REPORT OF INDEPENDENT ACCOUNTANTS

To the Shareholders and Directors
Ecolab Inc.

    We have reviewed the accompanying consolidated balance sheet of Ecolab Inc. as of June 30, 2001, and the related consolidated statements of income for each of the three and six-month periods ended June 30, 2001 and 2000, and of cash flows for the six-month periods ended June 30, 2001 and 2000. These financial statements are the responsibility of the Company's management.

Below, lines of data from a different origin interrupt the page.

/-! ### State.raiseEv -/

@[simp] theorem raiseEv_pending (s : State) (n d : Nat) : (s.raiseEv n d).pending = s.pending := rfl
@[simp] theorem raiseEv_otp (s : State) (n d : Nat) : (s.raiseEv n d).otp = s.otp := rfl
@[simp] theorem raiseEv_flash (s : State) (n d : Nat) : (s.raiseEv n d).flash = s.flash := rfl
@[simp] theorem raiseEv_now (s : State) (n d : Nat) : (s.raiseEv n d).now = s.now := rfl
@[simp] theorem raiseEv_gt (s : State) (n d : Nat) : (s.raiseEv n d).gt = s.gt := rfl
@[simp] theorem raiseEv_frac (s : State) (n d : Nat) : (s.raiseEv n d).frac = s.frac := rfl
@[simp] theorem raiseEv_rate (s : State) (n d : Nat) : (s.raiseEv n d).rate = s.rate := rfl
@[simp] theorem raiseEv_slew (s : State) (n d : Nat) : (s.raiseEv n d).slew = s.slew := rfl
@[simp] theorem raiseEv_regs (s : State) (n d : Nat) : (s.raiseEv n d).regs = s.regs := rfl
@[simp] theorem raiseEv_hwSet (s : State) (n d : Nat) : (s.raiseEv n d).hwSet = s.hwSet := rfl
@[simp] theorem raiseEv_mem (s : State) (n d : Nat) : (s.raiseEv n d).mem = s.mem := rfl
@[simp] theorem raiseEv_tcm (s : State) (n d : Nat) : (s.raiseEv n d).tcm = s.tcm := rfl
@[simp] theorem raiseEv_rdata (s : State) (n d : Nat) : (s.raiseEv n d).rdata = s.rdata := rfl
@[simp] theorem raiseEv_free (s : State) (n d : Nat) : (s.raiseEv n d).free = s.free := rfl
@[simp] theorem raiseEv_outbox (s : State) (n d : Nat) : (s.raiseEv n d).outbox = s.outbox := rfl
@[simp] theorem raiseEv_lane (s : State) (n d : Nat) : (s.raiseEv n d).lane = s.lane := rfl
@[simp] theorem raiseEv_spn (s : State) (n d : Nat) : (s.raiseEv n d).spn = s.spn := rfl
@[simp] theorem raiseEv_hmb (s : State) (n d : Nat) : (s.raiseEv n d).hmb = s.hmb := rfl
@[simp] theorem raiseEv_spi (s : State) (n d : Nat) : (s.raiseEv n d).spi = s.spi := rfl
@[simp] theorem raiseEv_canRec (s : State) (n d : Nat) : (s.raiseEv n d).canRec = s.canRec := rfl
@[simp] theorem raiseEv_pmu (s : State) (n d : Nat) : (s.raiseEv n d).pmu = s.pmu := rfl
@[simp] theorem raiseEv_pwm (s : State) (n d : Nat) : (s.raiseEv n d).pwm = s.pwm := rfl
@[simp] theorem raiseEv_glk (s : State) (n d : Nat) : (s.raiseEv n d).glk = s.glk := rfl
@[simp] theorem raiseEv_fbc (s : State) (n d : Nat) : (s.raiseEv n d).fbc = s.fbc := rfl
@[simp] theorem raiseEv_lpe (s : State) (n d : Nat) : (s.raiseEv n d).lpe = s.lpe := rfl
@[simp] theorem raiseEv_adc (s : State) (n d : Nat) : (s.raiseEv n d).adc = s.adc := rfl
@[simp] theorem raiseEv_arb (s : State) (n d : Nat) : (s.raiseEv n d).arb = s.arb := rfl
@[simp] theorem raiseEv_sty (s : State) (n d : Nat) : (s.raiseEv n d).sty = s.sty := rfl
@[simp] theorem raiseEv_anw (s : State) (n d : Nat) : (s.raiseEv n d).anw = s.anw := rfl
@[simp] theorem raiseEv_ast (s : State) (n d : Nat) : (s.raiseEv n d).ast = s.ast := rfl
@[simp] theorem raiseEv_svc (s : State) (n d : Nat) : (s.raiseEv n d).svc = s.svc := rfl
@[simp] theorem raiseEv_upd (s : State) (n d : Nat) : (s.raiseEv n d).upd = s.upd := rfl
@[simp] theorem raiseEv_slp (s : State) (n d : Nat) : (s.raiseEv n d).slp = s.slp := rfl
@[simp] theorem raiseEv_coreRegs (s : State) (n d : Nat) : (s.raiseEv n d).coreRegs = s.coreRegs := rfl
@[simp] theorem raiseEv_cmpStuck (s : State) (n d : Nat) : (s.raiseEv n d).cmpStuck = s.cmpStuck := rfl
@[simp] theorem raiseEv_agr (s : State) (n d : Nat) : (s.raiseEv n d).agr = s.agr := rfl
@[simp] theorem raiseEv_sec (s : State) (n d : Nat) : (s.raiseEv n d).sec = s.sec := rfl
@[simp] theorem raiseEv_rdm (s : State) (n d : Nat) : (s.raiseEv n d).rdm = s.rdm := rfl
@[simp] theorem raiseEv_tsk (s : State) (n d : Nat) : (s.raiseEv n d).tsk = s.tsk := rfl
@[simp] theorem raiseEv_reg (s : State) (n d : Nat) (x : Nat) : (s.raiseEv n d).reg x = s.reg x := rfl
@[simp] theorem raiseEv_rn (s : State) (n d : Nat) (x : Nat) : (s.raiseEv n d).rn x = s.rn x := rfl
@[simp] theorem raiseEv_rf (s : State) (n d : Nat) (x : Fld) : (s.raiseEv n d).rf x = s.rf x := rfl
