/-- Settles O7: of a quadrature sample the levels that have agreed give the step, and the step is all that is counted; the speed's bound
and its stop are writes of FBC_SPEEDn and STOP. -/
theorem feedbackSamples : Obligations.FeedbackSamples := by
  refine ⟨fun s n a b z hon => levelChange_pins hon n a b z, ?illegal, ?legal, ?still, ?waiting, ?bound, ?stop⟩
  case illegal =>
    intro s n a b z hon hs hvio huse hmode hknown hp hz hall ha hb
    obtain ⟨u, t, ht, hill, he⟩ := levelChange_illegal ⟨⟨huse, hmode, hknown⟩, hon, hs, hvio⟩ hp hz hall ha hb
    refine ⟨_, he, ?_, hill.suspect_eq, hill.spvalid_eq, hill.speed_eq, ht.noted_raised hill.raised,
      lvl_noted (newLevels_lt s n a b z) hill.regs (illegal_ne_level n), ?_, zIdle_regsBut ?_,
      ((ht.noted_only _).trans hill.only).setFb.frame⟩
    · exact hill.illcnt_eq.trans (by rw [ht.noted_rf (Nat.le_of_ble_eq_true rfl) (errcnt_lt_level n)])
    · rw [zIdle_raw, hill.raw_eq, ht.noted_fb hknown, ht.raw_eq]
    · exact ((ht.noted_regsBut _).mono (by simp)).trans (hill.regs.mono (by simp))
  case legal =>
    intro s n a b z hon hs hvio huse hmode hknown hp hz hall hone hw
    obtain ⟨u, t, ht, hlegal, hsamples, he⟩ := levelChange_legal ⟨⟨huse, hmode, hknown⟩, hon, hs, hvio⟩ hw hz hall hone
    have hpreset : (t.fb n).preset = false := by rw [hlegal.preset_eq, ht.noted_fb hknown, ht.preset_eq, hp]
    rw [presetApply_idle hpreset] at hsamples he
    refine ⟨_, he, ⟨hlegal.dir_eq, ?_⟩, hlegal.dirv_eq, lvl_noted (newLevels_lt s n a b z) hlegal.regs (legal_ne_level n),
      hlegal.suspect_eq.trans (ht.noted_rf (Nat.le_of_ble_eq_true rfl) (stat_lt_level n) _), zIdle_regsBut ?_, ?_⟩
    · rw [zIdle_raw, hlegal.raw_eq, ht.noted_fb hknown, ht.raw_eq, ofSigned_unitStep]
      rfl
    · exact ((ht.noted_regsBut _).mono (by simp)).trans (hlegal.regs.widen (legalSample_fields n))
    · rw [hsamples.frame, ht.frame]
  case still =>
    intro s n a b z hon hs hvio huse hmode hknown hp hz heq
    obtain ⟨u, he, ht⟩ := levelChange_quiet (a := a) (b := b) (z := z) ⟨⟨huse, hmode, hknown⟩, hon, hs, hvio⟩ hp
      (flips_eq_zero fun i _ => .inl (by rw [State.newLevels, heq]; simp))
    exact ⟨u, he, ht.regsBut _, ht.frame⟩
  case waiting =>
    intro s n a b z hon hs hvio huse hmode hknown hp hz hfew
    obtain ⟨u, he, ht⟩ := levelChange_quiet (a := a) (b := b) (z := z) ⟨⟨huse, hmode, hknown⟩, hon, hs, hvio⟩ hp
      (flips_eq_zero fun i hi => .inr (hfew ⟨i, hi⟩))
    exact ⟨u, he, ht.regsBut _, ht.frame⟩
  case bound =>
    intro s n dt huse hm he hi hstop hlate hb
    refine ⟨_, speedBound_next hi (by simp [huse, hm, he, hstop, hlate, hb]), (rn_setN _ _ _ _).trans (if_pos rfl),
      (RegsBut.refl _ s).setFb.setN (by simp), ?_⟩
    obtain ⟨r, h⟩ : RegsOnly (s.setFb n { s.fb n with boundAt := s.now }) _ :=
      RegsOnly.refl.setN (a := FBC_SPEED.adr n) (n := s.speedOf (s.fb n).up (s.cpe n) (s.gt - (s.fb n).stamp))
    rw [h]
    rfl
  case stop =>
    intro s n huse hm hv hstop hlate
    refine ⟨_, speedStop_next (by simp [huse, hm, hv, hstop, Nat.mul_comm _ 10000, hlate]), ?_, rf_wf_same _ _ _ (Nat.le_of_ble_eq_true rfl),
      ((RegsBut.refl _ s).setN (by simp)).wb (by simp), ?_⟩
    · rw [wb_eq, State.rn, reg_wf_ne _ _ _ _ (stat_ne_speed n).symm]
      exact (rn_setN _ _ _ _).trans (if_pos rfl)
    · obtain ⟨r, h⟩ : RegsOnly s ((s.setN (FBC_SPEED.adr n) 0).wb (FBC_STAT.STOP n) true) := RegsOnly.refl.setN.wb
      rw [h]

end Sys2Proof.Machine
end

section
/-! PROOF. Presets, cleared suspicions and reads of a position (R133, R137, R138). -/

namespace Sys2Proof.Machine

variable {s t u : State} {new : Nat} {n : Fin 16} {a b z : Bool}

/-! ### Writes of FBC_CTLn and reads of FBC_POSn -/

theorem fbcPreset_next {req : Fin 32} (hon : s.on = true) (hw : s.mayWrite req (8 + n) false = true) :
    exec (.fbcPreset req n) s = .next (s.presetWrite n) := by
  change execFbcPreset req n s = _
  rw [execFbcPreset, whenOn_on hon, granted_of_mayWrite hw]

theorem fbcClrsusp_next {req : Fin 32} (hon : s.on = true) (hw : s.mayWrite req (8 + n) false = true) :
    exec (.fbcClrsusp req n) s = .next (s.wb (FBC_STAT.SUSPECT n) false) := by
  change execFbcClrsusp req n s = _
  rw [execFbcClrsusp, whenOn_on hon, granted_of_mayWrite hw]

theorem fbcPosRead_next (hon : s.on = true) (req : Fin 32) (n : Fin 16) : exec (.fbcPosRead req n) s = .next (s.posRead req n) := by
  change execFbcPosRead req n s = _
  rw [execFbcPosRead, whenOn_on hon]

/-! ### A preset without a step -/

/-- A register written with what it holds. -/
theorem setN_self_regsBut (s : State) (a : Nat) (l : List Fld) : RegsBut l s (s.setN a (s.rn a)) := by
  intro f hf _
  rw [rf_setN _ _ _ _ hf]
  split
  · next h => rw [← h, State.rf]
  · rfl

/-- A field put back into its word. -/
theorem putN_getN_self (f : Fld) (k : Nat) : f.putN k (f.getN k) = k := by
  refine Nat.eq_of_testBit_eq fun i => ?_
  rw [putN_testBit, getN_testBit]
  split_ifs with hlo hhi
  · rfl
  · rw [decide_eq_true (by omega), Bool.true_and, Nat.add_sub_cancel' (by omega)]
  · rfl

/-- Levels noted that stand already change only the sector. -/
theorem noted_same_regsBut (s : State) (n : Nat) : RegsBut [FBC_LEVEL.SECT n] s (s.noted n (s.rf (FBC_LEVEL.LVL n))) := by
  have hlvl : RegsBut [FBC_LEVEL.SECT n] s (s.wf (FBC_LEVEL.LVL n) (s.rf (FBC_LEVEL.LVL n))) := by
    rw [State.wf, State.rf, putN_getN_self]
    exact setN_self_regsBut s _ _
  exact hlvl.trans (noted_sect s n _)

theorem presetApply_zero (h : (s.fb n).preset = true) : s.presetApply n 0 =
    (s.presetStepped n 0).setN (FBC_POS.adr n) ((s.presetStepped n 0).rn (FBC_POS.adr n)) := by
  rw [presetApply_waiting h, movePos_zero]

theorem presetApply_zero_regsBut (h : (s.fb n).preset = true) :
    RegsBut [whole (FBC_POS.adr n), whole (FBC_POSHI.adr n), FBC_STAT.REF n, FBC_STAT.SUSPECT n] s (s.presetApply n 0) := by
  rw [presetApply_zero h]
  exact (presetLoaded_regsBut s n).setFb.setN (by simp)

theorem presetApply_zero_poshi (h : (s.fb n).preset = true) : (s.presetApply n 0).rn (FBC_POSHI.adr n) = 0 := by
  rw [presetApply_zero h, rn_setN, if_neg (pos_ne_poshi n).symm, State.presetStepped, setFb_rn, presetLoaded_poshi]

theorem presetApply_zero_only (h : (s.fb n).preset = true) : ∃ r c, s.presetApply n 0 = { s with regs := r, fbc := c } := by
  obtain ⟨r, c, hl⟩ := presetLoaded_only s n
  obtain ⟨q, hq⟩ : RegsOnly (s.presetStepped n 0) (s.presetApply n 0) := by
    rw [presetApply_zero h]
    exact RegsOnly.refl.setN
  exact ⟨q, _, by rw [hq, State.presetStepped, hl]; rfl⟩

/-- The sample that finds a preset, and no step. -/
theorem levelChange_presetStill (h : QuadReady s n) (hp : (s.fb n).preset = true) (hz : (s.rf (FBC_LEVEL.LVL n)).testBit 2 = false)
    (heq : s.newLevels n a b z = s.rf (FBC_LEVEL.LVL n)) : ∃ u, Taken n s u ∧
      exec (.fbcLevelChange n a b z) s = .next (((u.noted n (u.rf (FBC_LEVEL.LVL n))).presetApply n 0).zIdle n) := by
  obtain ⟨u, age, ht, he⟩ := levelChange_preset h hp heq
  rw [← ht.rf_eq] at he hz
  exact ⟨u, ht, he.trans (congrArg _ (fbSample_still (ht.quadUse h.toQuadUse) hz age))⟩

end Sys2Proof.Machine
end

    We conducted our reviews in accordance with standards established by the American Institute of Certified Public Accountants. A review of interim financial information consists principally of applying analytical procedures to financial data and making inquiries of persons responsible for financial and accounting matters. It is substantially less in scope than an audit conducted in accordance with auditing standards generally accepted in the United States of America, the objective of which is the expression of an opinion regarding the financial statements taken as a whole. Accordingly, we do not express such an opinion.

    Based on our reviews, we are not aware of any material modifications that should be made to the accompanying consolidated interim financial statements referred to above for them to be in conformity with accounting principles generally accepted in the United States of America.

    We have previously audited, in accordance with auditing standards generally accepted in the United States of America, the consolidated balance sheet as of December 31, 2000, and the related consolidated statements of income, of comprehensive income and shareholders' equity, and of cash flows for the year then ended (not presented herein); and in our report dated February 14, 2001, we expressed an unqualified opinion on those consolidated financial statements. In our opinion, the information set forth in the accompanying consolidated balance sheet as of December 31, 2000, is fairly presented, in all material respects, in relation to the consolidated balance sheet from which it has been derived.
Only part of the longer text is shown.